(Available data begins)
-- ==== Sys2Proof/Laws/Memory.lean ====
section
/-! SUPPORT. Reads after writes, and the canonical form that every memory operation keeps. -/

namespace Sys2Proof.Machine

theorem Memory.wf_iff (m : Memory) :
    m.wf = true ↔ m.Pairwise (fun c d => c.1 < d.1) ∧ ∀ c ∈ m, c.2 ≠ 0 := by
  simp [Memory.wf]

theorem Memory.wf_nil : Memory.wf [] = true := by decide

theorem Memory.wf_tail {c : Host.Cell} {m : Memory} (h : Memory.wf (c :: m) = true) : Memory.wf m = true := by
  rw [Memory.wf_iff] at h ⊢
  exact ⟨(List.pairwise_cons.1 h.1).2, fun d hd => h.2 d (List.mem_cons_of_mem _ hd)⟩

theorem Memory.wf_cons {c : Host.Cell} {m : Memory} (hm : Memory.wf m = true) (hv : c.2 ≠ 0)
    (hlt : ∀ d ∈ m, c.1 < d.1) : Memory.wf (c :: m) = true := by
  rw [Memory.wf_iff] at hm ⊢
  refine ⟨List.pairwise_cons.2 ⟨hlt, hm.1⟩, fun d hd => ?_⟩
  rcases List.mem_cons.1 hd with rfl | hd
  · exact hv
  · exact hm.2 d hd

theorem Memory.wf_head {c : Host.Cell} {m : Memory} (h : Memory.wf (c :: m) = true) :
    c.2 ≠ 0 ∧ ∀ d ∈ m, c.1 < d.1 := by
  rw [Memory.wf_iff] at h
  exact ⟨h.2 c (List.mem_cons_self ..), (List.pairwise_cons.1 h.1).1⟩

/-- Every cell of a written memory is the one written or stood there before. -/
theorem Memory.mem_write {m : Memory} {a : Nat} {v : Byte} {d : Host.Cell} (h : d ∈ m.write a v) :
    d = (a, v) ∨ d ∈ m := by
  induction m with
  | nil =>
    unfold Memory.write at h
    split at h <;> simp_all
  | cons c m ih =>
    unfold Memory.write at h
    split at h
    · split at h <;> simp_all
    · split at h
      · split at h
        · exact .inr (List.mem_cons_of_mem _ h)
        · rcases List.mem_cons.1 h with h | h
          · exact .inl h
          · exact .inr (List.mem_cons_of_mem _ h)
      · rcases List.mem_cons.1 h with h | h
        · exact .inr (h ▸ List.mem_cons_self ..)
        · rcases ih h with h | h
          · exact .inl h
          · exact .inr (List.mem_cons_of_mem _ h)

/-- A write keeps the canonical form. -/
theorem Memory.wf_write {m : Memory} (h : m.wf = true) (a : Nat) (v : Byte) : (m.write a v).wf = true := by
  induction m with
  | nil =>
    unfold Memory.write
    split
    · exact Memory.wf_nil
    · rename_i hv
      exact Memory.wf_cons Memory.wf_nil hv (by simp)
  | cons c m ih =>
    have hh := Memory.wf_head h
    have ht := Memory.wf_tail h
    unfold Memory.write
    split
    · rename_i hlt
      split
      · exact h
      · rename_i hv
        refine Memory.wf_cons h hv (fun d hd => ?_)
        rcases List.mem_cons.1 hd with rfl | hd
        · exact hlt
        · exact Nat.lt_trans hlt (hh.2 d hd)
    · split
      · rename_i he
        split
        · exact ht
        · rename_i hv
          exact Memory.wf_cons ht hv (fun d hd => by simpa [he] using hh.2 d hd)
      · rename_i h1 h2
        refine Memory.wf_cons (ih ht) hh.1 (fun d hd => ?_)
        rcases Memory.mem_write hd with rfl | hd
        · show c.1 < a
          omega
        · exact hh.2 d hd

theorem Memory.wf_writes {m : Memory} (h : m.wf = true) (a : Nat) (bytes : List Byte) : (m.writes a bytes).wf = true := by
  induction bytes generalizing m a with
  | nil => exact h
  | cons v vs ih => exact ih (Memory.wf_write h a v) (a + 1)

/-- The cells of a run of bytes lie in its range, and hold no 0. -/
theorem Memory.mem_cells {a : Nat} {bytes : List Byte} {d : Host.Cell} (h : d ∈ Memory.cells a bytes) :
    a ≤ d.1 ∧ d.1 < a + bytes.length ∧ d.2 ≠ 0 := by
  induction bytes generalizing a with
  | nil => simp [Memory.cells] at h
  | cons v vs ih =>
    unfold Memory.cells at h
    split at h
    · have := ih h
      simp only [List.length_cons]
      exact ⟨by omega, by omega, this.2.2⟩
    · rename_i hv
      rcases List.mem_cons.1 h with rfl | h
      · refine ⟨Nat.le_refl _, ?_, hv⟩
        simp only [List.length_cons]
        omega
      · have := ih h
        simp only [List.length_cons]
        exact ⟨by omega, by omega, this.2.2⟩

theorem Memory.wf_cells (a : Nat) (bytes : List Byte) : (Memory.cells a bytes).wf = true := by
  induction bytes generalizing a with
  | nil => exact Memory.wf_nil
  | cons v vs ih =>
    unfold Memory.cells
    split
    · exact ih _
    · rename_i hv
      refine Memory.wf_cons (ih _) hv (fun d hd => ?_)
      have := Memory.mem_cells hd
      show a < d.1
      omega

/-- A load keeps the canonical form. -/
theorem Memory.wf_load {m : Memory} (h : m.wf = true) (bytes : List Byte) : (m.load bytes).wf = true := by
  have hc := (Memory.wf_iff _).1 (Memory.wf_cells 0 bytes)
  have hm := (Memory.wf_iff _).1 h
  rw [Memory.wf_iff]
  unfold Memory.load
  refine ⟨List.pairwise_append.2 ⟨hc.1, hm.1.filter _, fun c hcm d hd => ?_⟩, fun d hd => ?_⟩
  · have h1 := Memory.mem_cells hcm
    have h2 := (List.mem_filter.1 hd).2
    simp only [decide_eq_true_eq] at h2
    omega
  · rcases List.mem_append.1 hd with hd | hd
    · exact hc.2 d hd
    · exact hm.2 d (List.mem_filter.1 hd).1

/-- An offset below every cell reads as an unlisted one. -/
theorem Memory.read_below {m : Memory} {a : Nat} (h : ∀ d ∈ m, a < d.1) : m.read a = 0 := by
  induction m with
  | nil => rfl
  | cons c m ih =>
    unfold Memory.read
    have hc := h c (List.mem_cons_self ..)
    rw [if_neg (by omega)]
    exact ih (fun d hd => h d (List.mem_cons_of_mem _ hd))

/-- A read after a write to the same offset. -/
theorem Memory.read_write_self {m : Memory} (h : m.wf = true) (a : Nat) (v : Byte) : (m.write a v).read a = v := by
  induction m with
  | nil =>
    unfold Memory.write
    split
    · rename_i hv; rw [hv]; rfl
    · simp [Memory.read]
  | cons c m ih =>
    have hh := Memory.wf_head h
    unfold Memory.write
    split
    · rename_i hlt
      split
      · rename_i hv
        rw [hv]
        refine Memory.read_below (fun d hd => ?_)
        rcases List.mem_cons.1 hd with rfl | hd
        · exact hlt
        · exact Nat.lt_trans hlt (hh.2 d hd)
      · simp [Memory.read]
    · split
      · rename_i he
        split
        · rename_i hv
          rw [hv, he]
          exact Memory.read_below hh.2
        · simp [Memory.read]
      · rename_i h1 h2
        unfold Memory.read
        rw [if_neg (by omega)]
        exact ih (Memory.wf_tail h)

/-- A read after a write to another offset. -/
theorem Memory.read_write_ne (m : Memory) {a b : Nat} (e : b ≠ a) (v : Byte) : (m.write a v).read b = m.read b := by
  induction m with
  | nil =>
    unfold Memory.write
    split
    · rfl
    · simp [Memory.read, Ne.symm e]
  | cons c m ih =>
    unfold Memory.write
    split
    · split
      · rfl
      · simp [Memory.read, Ne.symm e]
    · split
      · rename_i he
        split
        · simp [Memory.read, ← he, Ne.symm e]
        · simp [Memory.read, ← he, Ne.symm e]
      · simp [Memory.read, ih]

/-- A read in a run of cells. -/
theorem Memory.read_cells (a : Nat) (bytes : List Byte) (i : Nat) (h : i < bytes.length) :
    (Memory.cells a bytes).read (a + i) = bytes[i] := by
  induction bytes generalizing a i with
  | nil => simp at h
  | cons v vs ih =>
    unfold Memory.cells
    cases i with
    | zero =>
      split
      · rename_i hv
        rw [Memory.read_below (fun d hd => ?_)]
        · simp [hv]
        · have := (Memory.mem_cells hd).1
          omega
      · simp [Memory.read]
    | succ i =>
      have hi : i < vs.length := by simpa using h
      have := ih (a + 1) i hi
      have e : a + (i + 1) = a + 1 + i := by omega
      split
      · simpa [e] using this
      · rw [e]
        unfold Memory.read
        rw [if_neg (by show ¬a = a + 1 + i; omega)]
        simpa using this

theorem Memory.read_append {m k : Memory} {a : Nat} (h : ∀ d ∈ k, d.1 ≠ a) : Memory.read (m ++ k) a = m.read a := by
  induction m with
  | nil =>
    induction k with
    | nil => rfl
    | cons c k ih =>
      simp only [List.nil_append] at ih ⊢
      unfold Memory.read
      rw [if_neg (h c (List.mem_cons_self ..))]
      exact ih (fun d hd => h d (List.mem_cons_of_mem _ hd))
  | cons c m ih => simp [Memory.read, ih]

/-- A loaded byte reads as it was given. -/
theorem Memory.read_load (m : Memory) (bytes : List Byte) (i : Nat) (h : i < bytes.length) :
    (m.load bytes).read i = bytes[i] := by
  unfold Memory.load
  rw [Memory.read_append (fun d hd => ?_)]
  · simpa using Memory.read_cells 0 bytes i h
  · have := (List.mem_filter.1 hd).2
    simp only [decide_eq_true_eq] at this
    omega

/-- The first bytes of a loaded memory are those given. -/
theorem Memory.bytes_load (m : Memory) (bytes : List Byte) : (m.load bytes).bytes bytes.length = bytes := by
  apply List.ext_getElem
  · simp [Memory.bytes]
  · intro i h1 h2
    simp [Memory.bytes, Memory.read_load m bytes i h2]

theorem Buffer.reset_wf : Buffer.reset.bytes.wf = true := by decide

end Sys2Proof.Machine
end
(Available data ends)
__What the exercise asks__. Please reproduce, exactly as written, the lines of the records from the first line through the one containing "exact ⟨(List.pairwise_cons.1 h.1).2, fun".

__Answer to this task__.
-- ==== Sys2Proof/Laws/Memory.lean ====
section
/-! SUPPORT. Reads after writes, and the canonical form that every memory operation keeps. -/

namespace Sys2Proof.Machine

theorem Memory.wf_iff (m : Memory) :
    m.wf = true ↔ m.Pairwise (fun c d => c.1 < d.1) ∧ ∀ c ∈ m, c.2 ≠ 0 := by
  simp [Memory.wf]

theorem Memory.wf_nil : Memory.wf [] = true := by decide

theorem Memory.wf_tail {c : Host.Cell} {m : Memory} (h : Memory.wf (c :: m) = true) : Memory.wf m = true := by
  rw [Memory.wf_iff] at h ⊢
  exact ⟨(List.pairwise_cons.1 h.1).2, fun d hd => h.2 d (List.mem_cons_of_mem _ hd)⟩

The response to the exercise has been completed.